Not much to look at yet but it's a good start.

You know, I always kind of disliked the idea of having to first make jigs to be able to make parts (which is somewhat unlike me, because I've created all kinds of other specialty tools in my life and each one was, in my opinion, well worth the effort. Many of them still get used fairly regularly.). But I'm really starting to change my opinion of that "chore". Actually, I think I'm enjoying it more and more. I may just become a woodworker some day!


----------



## thegrgyle (Jan 11, 2011)

looks like a good start...... I need to make one of these.... I did already, but made it too heavy and complicated.

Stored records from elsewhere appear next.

theorem writePleCfg_sound (h : Sound p q s) (rq : Requester) (l : Nat) (data : Nat) :
    Sound p q (writePleCfg s rq l data) := by
  unfold writePleCfg
  with_reducible repeat' first
    | assumption | intro _
    | (extract_lets +onlyGivenNames x; first
        | (have := x.larderBad; clear this; subst x)
        | (refine (fun hx : Sound p q x => ?_) ?_; rotate_left; subst x; rotate_right; clear_value x)
        | (refine (fun hx : Sound p q x.1 => ?_) ?_; rotate_left; subst x; rotate_right; clear_value x)
        | clear_value x
        | subst x)
    | (dsimp -zeta only) | apply ite_sound | split | apply noteRefused_sound | apply takeFields_sound
    | apply celRefused_sound | apply State.answer_sound | apply writeFields_sound | apply pleEnabled_sound
    | (apply pair_sound; assumption)

theorem writePleLim_sound (h : Sound p q s) (rq : Requester) (l data : Nat) : Sound p q (writePleLim s rq l data) := by
  unfold writePleLim
  with_reducible repeat' first
    | assumption | apply ite_sound | apply celRefused_sound | apply stdWrite_sound

theorem pleDrive_sound (h : Sound p q s) (l out : Nat) : Sound p q (pleDrive s l out) := by
  unfold pleDrive
  with_reducible repeat' first
    | assumption | apply ite_sound | apply State.wrShadow_sound | apply pwmCommit_sound

theorem pleSample_sound (h : Sound p q s) (l : Nat) : Sound p q (pleSample s l) := by
  unfold pleSample
  with_reducible repeat' first
    | assumption | apply ite_sound | apply State.logEvent_sound | apply State.setPle_sound | apply State.wr_sound
    | apply pleDrive_sound

theorem heaterOn_sound (h : Sound p q s) (duty : Nat) : Sound p q (heaterOn s duty) := by
  unfold heaterOn
  with_reducible repeat' first
    | assumption | apply ite_sound | apply State.setPwm_sound | apply State.wr_sound | apply State.wrShadow_sound
    | apply pwmCommit_sound

theorem heaterOff_sound (h : Sound p q s) :
    Sound p q (heaterOff s) := by
  unfold heaterOff
  with_reducible repeat' first
    | assumption | intro _ | (dsimp -zeta only) | apply ite_sound | apply pwmTake_sound | apply State.wr_sound
    | (apply pair_sound; assumption)

theorem execPinCfgWrite_sound (h : Sound p q s) (rq : Requester) (pin data : Nat) :
    Keeps p q (execPinCfgWrite rq pin data s) := by
  unfold execPinCfgWrite
  with_reducible repeat' first
    | assumption | intro _ | (dsimp -zeta only) | apply atRegister_sound | apply whilePowered_sound | apply writePin_sound

theorem execGpioOutWrite_sound (h : Sound p q s) (rq : Requester) (bank data : Nat) :
    Keeps p q (execGpioOutWrite rq bank data s) := by
  unfold execGpioOutWrite
  with_reducible repeat' first
    | assumption | intro _ | (dsimp -zeta only) | apply State.answer_sound | apply atRegister_sound | apply gpioWrite_sound
    | apply whilePowered_sound
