-- ==== Sys2Proof/Laws/SoundPower.lean ====
section
/-! SUPPORT. What no operation breaks: the part, the rest of the queue, the canonical form of the byte memories and of the
register tables.  Here: clocks, start-up, configuration, power. -/

namespace Sys2Proof.Machine

variable {p : Part} {q : List Instr} {s : State}

theorem lockClock_sound (h : Sound p q s) : Sound p q (lockClock s) := by
  unfold lockClock
  with_reducible repeat' first
    | assumption | apply State.wr_sound

theorem unlockClock_sound (h : Sound p q s) : Sound p q (unlockClock s) := by
  unfold unlockClock
  with_reducible repeat' first
    | assumption | apply State.wr_sound

theorem runFlag_sound (h : Sound p q s) (f : Fld) : Sound p q (runFlag s f) := by
  unfold runFlag
  with_reducible repeat' first
    | assumption | apply State.wr_sound

theorem moveTime_sound (h : Sound p q s) (toRefclk : Bool) : Sound p q (moveTime s toRefclk) := by
  unfold moveTime
  with_reducible repeat' first
    | assumption | apply ite_sound | apply State.logEvent_sound

theorem setCellarClk_sound (h : Sound p q s) (c : CellarClk) : Sound p q (setCellarClk s c) := by
  unfold setCellarClk
  with_reducible repeat' first
    | assumption | apply State.wr_sound | apply moveTime_sound

theorem clockAfterMode_sound (h : Sound p q s) : Sound p q (clockAfterMode s) := by
  unfold clockAfterMode
  with_reducible repeat' first
    | assumption | apply ite_sound

theorem clockMove_sound (h : Sound p q s) : Sound p q (clockMove s) := by
  unfold clockMove
  with_reducible repeat' first
    | assumption | apply ite_sound | split | apply State.count_sound | apply setCellarClk_sound

theorem takeMode_sound (h : Sound p q s) (m : Nat) : Sound p q (takeMode s m) := by
  unfold takeMode
  with_reducible repeat' first
    | assumption | apply ite_sound | apply State.wr_sound | apply runFlag_sound

theorem finishChange_sound (h : Sound p q s) (m ticks : Nat) : Sound p q (finishChange s m ticks) := by
  unfold finishChange
  with_reducible repeat' first
    | assumption | apply State.logEvent_sound | apply takeMode_sound

theorem refuseChange_sound (h : Sound p q s) (m why : Nat) : Sound p q (refuseChange s m why) := by
  unfold refuseChange
  with_reducible repeat' first
    | assumption | apply State.logEvent_sound

theorem abandonChange_sound (h : Sound p q s) (why : Nat) : Sound p q (abandonChange s why) := by
  unfold abandonChange
  with_reducible repeat' first
    | assumption | split | apply State.wr_sound | apply refuseChange_sound

theorem requestClkMode_sound (h : Sound p q s) (m : Nat) (k : State → State) (hk : ∀ s, Sound p q s → Sound p q (k s )) :
    Sound p q (requestClkMode s m k) := by
  unfold requestClkMode
  with_reducible repeat' first
    | assumption | apply hk | apply ite_sound | apply refuseChange_sound

theorem startDeterministic_sound (h : Sound p q s) (floor : Option Nat) : Sound p q (startDeterministic s floor) := by
  unfold startDeterministic
  with_reducible repeat' first
    | assumption | split | apply State.wr_sound | apply finishChange_sound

Can't wait to see it finished.

Fabian


----------



## Chaincarver Steve (Jul 30, 2011)

I have the sled pretty much done now. I just need to attach the guard pieces then cut the kerf a bit deeper. Here it sits at about 95% completion. I've got it tuned up to make nice square cuts and I've already used it to make several cuts. Ought to have it wrapped up very soon.









By the way, I got the pattern (though I changed a minor detail or two, mostly the guard) from this excellent book:









Here's a view of the runners.









The T-nuts, by the way, are so I can attach guides and whatever I may decide I need to make in the way of attachments.

Thanks for looking.


----------



## firemedic (Dec 26, 2010)

Looks good Steve! What the project you had in mind to use it for?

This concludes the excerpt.